Where in the records does the word "match" appear? Copy each line that holds it.

━━ Material to process

-- ==== Sys2Proof/Machine/Step.lean ====
section
/-!
DEFINITION. One step: the command at the front of the queue takes effect; with nothing waiting, one TIME tick passes.
-/
namespace Sys2Proof.Machine

/-- Take the command at the front of the queue and run it with the queue's rest; on an empty queue one TIME tick passes (DESIGN CHOICE, log
entry 1). -/
def step (s : State) : Host.Outcome State Fault Refusal :=
  match s.pending with
  | [] => .next (timeTick s)
  | c :: rest => exec c { s with pending := rest }

/-- The command a word spells put at the front of the queue; no row of the table has bits, so no word spells one. -/
def State.withFetchWord (s : State) (nbits w : Nat) : State :=
  match decodeTableWord nbits w with
  | some c => { s with pending := c :: s.pending }
  | none => s

end Sys2Proof.Machine
end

━━━━

* _Answer for this exercise_
  match s.pending with
  match decodeTableWord nbits w with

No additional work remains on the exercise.